Create new workers table with following fields:

  • id: To uniquely identify each entry and speed up some operations

  • created_at: To mark when the job was started at the API

  • updated_at: To mark when the job was last touched (API, SCH, VOL)

  • deleted_at: Will not be used

  • resource_type: Resource type (Volume, Backup, Snapshot…)

  • resource_id: UUID of the resource

  • status: The status that should be cleaned on service failure

  • service_id: service working on the resource

REST API impact

Two new admin only API endpoint will be created, /workers/cleanup and /workers/auto_cleanup.

For /workers/cleanup endpoint we will be able to supply filtering parameters, but if no arguments are provided cleanup will issue a clean message for all services that are down. But we can restrict which services we want to be cleaned using parameters service_id, cluster_name, host, binary, disabled.

Cleaning specific resources is also possible using resource_type and resource_id parameters.

Cleanup cannot be triggered during a cloud upgrade, but a restarted service will still cleanup it’s own resources during an upgrade.

Both API endpoints will return a dictionary with 2 lists, one with services that have been issued a cleanup request (cleaning) and another list with services that cannot be cleaned right now because there is no alternative service to do the cleanup in that cluster (unavailable), that way the caller can know which services will be cleaned up.

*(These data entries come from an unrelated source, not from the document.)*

-- ==== Sys2Proof/Machine/OutputPath.lean ====
section
/-! DEFINITION. The output path of the matrix arrays (05 R132 to R140, 06 R169): its parameter block, its checks, the stages that turn accumulator entries into stored elements, and the tiles it writes. -/

namespace Sys2Proof.Machine

/-- The array operand formats (R79). -/
def arrayFmt (f : Nat) : Bool := [0x01, 0x02, 0x03, 0x04, 0x08, 0x09, 0x0A, 0x0B, 0x0C, 0x0D, 0x0E].contains f

/-- Class of an operand format, in order of rising rate: 0 H, 1 E, 2 Q, 3 T (R79). -/
def fmtClass (f : Nat) : Nat := if f = 0x0E then 3 else if f = 0x0C ∨ f = 0x0D then 2 else if f = 1 ∨ f = 2 then 0 else 1

/-- Layouts of rows that are vectors or dense tiles: CV32 and TILE_A (R319). -/
def rowLayout (t : TDesc) : Bool := t.layout == 1 || t.layout == 2
/-- Layouts that arrays and feeders accept: CV32 and the tiled ones (R319). -/
def arrayLayout (t : TDesc) : Bool := t.layout != 0

/-- The parameter block of R133, and the elements of its scale and bias vectors for the columns that are written, as a command reads them at its start (R140). -/
structure OutParams where
  scale : Option TDesc
  bias : Option TDesc
  scaleVals : Option (List Nat) := none
  biasVals : Option (List Nat) := none
  act : Nat
  compress : Bool
  lo : Nat
  hi : Nat
  deriving DecidableEq, Repr

/-- Reads the parameter block that a handle names in the core's near memory, by a descriptor without an index dimension (R133, R135, R326). -/
def outParams (h : Nat) : M OutParams := do
  let r ← get
  let t ← descM h
  need (t.tier == 0 && srcOk r.exe t) stCmdInvalid
  need (decide (t.base + 64 ≤ t.allocBase + t.allocLen)) stDescOob
  let b ← readM 0 t.base 64
  let f := byteField b
  need (bits (f 8 1) 3 5 == 0 && decide (f 9 1 ≤ 1) && f 0x0A 2 == 0 && f 0x14 44 == 0 && f 8 1 % 8 != 7) stReserved
  let sc ← descOpt (f 0 4)
  let bi ← descOpt (f 4 4)
  return { scale := sc, bias := bi, act := f 8 1 % 8, compress := f 9 1 == 1, lo := f 0x0C 4, hi := f 0x10 4 }

/-- Columns of a destination that rows of a width from a column can fill: those within its channel extent (R136, log entry 21). -/
def outCols (t : TDesc) (col width : Nat) : Nat := min width (t.chan - col)

/-- A scale or bias vector is an FP32 vector in the core's near memory that covers the destination columns (R97, R139). -/
def vectorOk (e : Exe) (last : Nat) : Option TDesc → Bool
  | none => true
  | some v => v.fmt == 0 && rowLayout v && v.rank == 1 && srcOk e v && decide (last ≤ v.chan)

/-- The destination of rows from an array: the core's near memory, CV32 or TILE_A, READ_WRITE (R97, R317, R319). -/
def outDescOk (e : Exe) (t : TDesc) : Bool := dstOk e t && rowLayout t

/-- The checks of R139, and that a compressed destination has tiles. -/
def outputCheck (t : TDesc) (p : OutParams) (row col n width : Nat) : M Unit := do
  let r ← get
  let last := col + outCols t col width
  need (!isGm16 t.fmt && !isIntFmt t.fmt
    && (t.block == 1 || col % 32 == 0)
    && (!p.compress || (row % 32 == 0 && n % 32 == 0 && t.layout == 2))
    && (p.act != 6 || (f32IsFinite p.lo && f32IsFinite p.hi && !fltb p.hi p.lo))
    && vectorOk r.exe last p.scale && vectorOk r.exe last p.bias) stCmdInvalid

/-- Reads a scale or bias vector's elements for n columns (R140). -/
def vectorVals (v : Option TDesc) (col n : Nat) : M (Option (List Nat)) :=
  match v with
  | none => pure none
  | some t => some <$> readRow t 0 col n

/-- Reads both vectors, once, at the start of the command (R140). -/
def readVectors (t : TDesc) (p : OutParams) (col width : Nat) : M OutParams := do
  let n := outCols t col width
  let sc ← vectorVals p.scale col n
  let bi ← vectorVals p.bias col n
  return { p with scaleVals := sc, biasVals := bi }

/-- The parameters of a command that drains n rows: the block, the checks of R139, and the vectors (R133, R139, R140). -/
def startOutput (t : TDesc) (h row col n width : Nat) : M OutParams := do
  let p ← outParams h
  outputCheck t p row col n width
  readVectors t p col width

/-- Stages 1 to 3 on one entry (R132, R134, R135). -/
def outStage (p : OutParams) (sc bi : Option (List Nat)) (j v : Nat) : Nat :=
  let v := match sc with
    | some l => fmul v (l.getD j 0)
    | none => v
  let v := match bi with
    | some l => fadd v (l.getD j 0)
    | none => v
  activate p.act p.lo p.hi v

/-- A row that leaves the accumulators: its number from the command's first row, its entries, and the mask epoch and weight that its header carries. -/
structure OutRow where
  i : Nat
  entries : List Nat
  epoch : Nat
  wid : Nat
  deriving DecidableEq, Repr

/-- The rows of a drain that are written, how many of their elements lie beyond the extents of the destination, and the first of these, as a linear index, where it stops the command (R329): with OOB_FAULT = 1 rows up to it are written, of a tile that waits for its 32nd row none. -/
def oobCut (t : TDesc) (compress : Bool) (row col width : Nat) (rows : List OutRow) : List OutRow × Nat × Option Nat :=
  let excess := width - outCols t col width
  let inside := fun (o : OutRow) => decide (row + o.i < t.rows)
  match (if t.oobFault then rows.find? fun o => decide (0 < excess) || !inside o else none) with
  | none => (rows.filter inside, (rows.map fun o => if inside o then excess else width).foldl (· + ·) 0, none)
  | some b =>
    (rows.filter fun o => inside o && decide (o.i ≤ b.i) && !(compress && decide ((row + o.i) / 32 = (row + b.i) / 32)), 0,
      some ((if inside b then max col t.chan else col) + t.chan * (row + b.i)))

/-- Packs codes of w bits into bytes (R59). -/
def packCodes (w : Nat) (codes : List Nat) : List Byte :=
  leBytes ((codes.length * w + 7) / 8) (codes.foldr (fun c n => c + 2 ^ w * n) 0)

/-- Rounds a length up to a multiple of 16. -/
def up16 (n : Nat) : Nat := (n + 15) / 16 * 16

/-- One whole TILE_A tile with COMPRESS: a BITMAP tile where that is smaller, else DENSE with DENSE_ESCAPE (R166, R169, R181). -/
def putCompressed (t : TDesc) (addr nonfin epoch tid : Nat) (rows : List (List Nat × Nat)) : M Unit := do
  let codes := rows.flatMap fun r => r.1 ++ List.replicate (32 - r.1.length) 0
  let scales := if t.tileScales = 0 then [] else rows.map fun r => BitVec.ofNat 8 r.2
  let kept := codes.filter fun c => !zeroCode t c
  let vals := packCodes t.width kept
  let vals := vals ++ List.replicate (up16 vals.length - vals.length) 0
  if 16 + t.tileScales + 128 + vals.length < t.slotSize then
    countM 7 1
    let bm := packCodes 1 (codes.map fun c => if zeroCode t c then 0 else 1)
    writeM t.tier addr (hdrBytes 2 t.fmt nonfin epoch kept.length tid ++ scales ++ bm ++ vals)
  else
    countM 8 1
    writeM t.tier addr (hdrBytes 1 t.fmt (nonfin + 128) epoch kept.length tid ++ scales ++ packCodes t.width codes)

/-- The rows of a command that fall into one row of tiles, narrowed and compressed for the tile at column c0. Columns of the tile that the command does not write become +0: this model's choice for a first or last tile of which it writes only a part (R137, log entry 96). -/
def compressTile (t : TDesc) (k : Fmt) (row0 col c0 : Nat) (rows : List (Nat × OutRow × List Nat)) : M Unit := do
  let cut := fun (l : List Nat) => (l.drop (c0 - col)).take (min 32 (t.chan - c0) - (col - c0))
  let out ← mapEach (List.range 32) fun i =>
    match rows.find? fun e => e.1 == row0 + i with
    | none => pure (List.replicate 32 0, 0, false)
    | some (row, o, vals) => do
      let ps ← narrowRow t k row (max c0 col) (cut vals) none none
      let lead := List.replicate (max c0 col - c0) 0
      return (lead ++ (ps.map fun p => p.2.codes).flatten, (ps.map fun p => p.2.scale).headD 0,
        (ps.any fun p => p.2.nonfin != 0) || (cut (o.entries.take vals.length)).any fun v => !f32IsFinite v)
  let tag := (rows.getLast?.map fun e => (e.2.1.epoch, e.2.1.wid)).getD (0, 0)
  putCompressed t (t.slotAddr row0 c0) (if out.any fun o => o.2.2 then 64 else 0) tag.1 tag.2 (out.map fun o => (o.1, o.2.1))

/-- The same tile written dense: rows and columns that the command does not write keep their stored elements; padding of a tile wholly written is +0. A tile of which only a part is written keeps the NONFINITE flag of its old header, and takes the epoch and tensor identifier of the new rows: this model's choice (R137, log entry 97). -/
def denseTile (t : TDesc) (k : Fmt) (raw : Bool) (row0 col c0 : Nat) (rows : List (Nat × OutRow × List Nat)) : M Unit := do
  let addr := t.slotAddr row0 c0
  let width := (rows.head?.map fun e => e.2.2.length).getD 0
  let rowsHere := min 32 (t.rows - row0)
  let whole := rows.length == rowsHere && decide (col ≤ c0) && decide (min (c0 + 32) t.chan ≤ col + width)
  let old := parseHdr (← peekM t.tier addr 16)
  if whole then clearTile t addr
  let cut := fun (l : List Nat) => (l.drop (c0 - col)).take (min 32 (t.chan - c0) - (col - c0))
  let flags ← mapEach rows fun e => do
    let seg := cut e.2.2
    if raw then
      putCodes t e.1 (max c0 col) seg 0
      padRow t e.1 (max c0 col + seg.length)
      evidenceM t (seg.any fun v => !f32IsFinite v)
      return false
    else
      let f ← writeRow t e.1 (max c0 col) seg
      return f || (cut (e.2.1.entries.take width)).any fun v => !f32IsFinite v
  let tag := (rows.getLast?.map fun e => (e.2.1.epoch, e.2.1.wid)).getD (0, 0)
  let keep := !whole && old.kind == 1 && old.level == 1 && old.fmt == k.code && old.nonfinite
  putDenseHdr t addr (if keep || flags.any id then 64 else 0) tag.1 tag.2

/-- Writes rows to their destination in ascending order (R132 to R138). Without parameters the entries are written as they stand (R129). Elements beyond the destination's extents are not stored (R329, log entry 21). -/
def drainRows (t : TDesc) (p : Option OutParams) (row col width : Nat) (all : List OutRow) : M Unit := do
  let n := outCols t col width
  let compress := (p.map (·.compress)).getD false
  let (rows, lost, stop) := oobCut t compress row col width all
  let vals ← match p with
    | none => pure (rows.map fun o => o.entries.take n)
    | some p => do
      let bad := (all.map fun o => (o.entries.filter fun v => !f32IsFinite v).length).foldl (· + ·) 0
      countM 5 bad
      evidenceM t (bad != 0)
      pure (rows.map fun o => (o.entries.take n).zipIdx.map fun e => outStage p p.scaleVals p.biasVals e.2 e.1)
  match fmtOf t.fmt with
  | none => stopWith stCmdInvalid
  | some k => do
    let inside := (rows.zip vals).map fun e => (row + e.1.i, e.1, e.2)
    if n = 0 then pure ()
    else if t.layout = 2 then
      forEach (inside.map fun e => e.1 / 32).dedup fun g => do
        let mine := inside.filter fun e => e.1 / 32 == g
        forEach (rangeFrom (col / 32) ((col + n + 31) / 32 - col / 32)) fun ct =>
          if compress then compressTile t k (32 * g) col (32 * ct) mine
          else denseTile t k p.isNone (32 * g) col (32 * ct) mine
    else
      forEach inside fun e =>
        if p.isNone then do
          putCodes t e.1 col e.2.2 0
          padRow t e.1 (col + n)
          evidenceM t (e.2.2.any fun v => !f32IsFinite v)
        else do
          let _ ← writeRow t e.1 col e.2.2
          pure ()
    countM 22 lost
    match stop with
      | some i => stopAt stDescOob 3 i
      | none => pure ()

end Sys2Proof.Machine
end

Data returned for each service in the lists are id, name, and state fields.

Security impact

None

Notifications impact

None

Other end user impact

None

Performance Impact

Small impact on cleanable operations since we have to use the workers table to flag that we are working on the resource.

Other deployer impact

None

Developer impact

Any developer that wants to add new resources requiring cleanup or wants add cleanup for the status -new or existing- of an existing resource will have to use the new mechanism to mark the resource as cleanable, add which states are cleanable, and add the cleanup code.

Implementation

Assignee(s)

Primary assignee:

Gorka Eguileor (geguileo)

Other contributors:

Michal Dulko (dulek) Anyone is welcome to help

Work Items

  • Make DB changes to add the new workers table.

  • Implement adding rows to workers table.

  • Change host_init to use an RPC call for the cleanup.

  • Modify Scheduler code to do cleanups.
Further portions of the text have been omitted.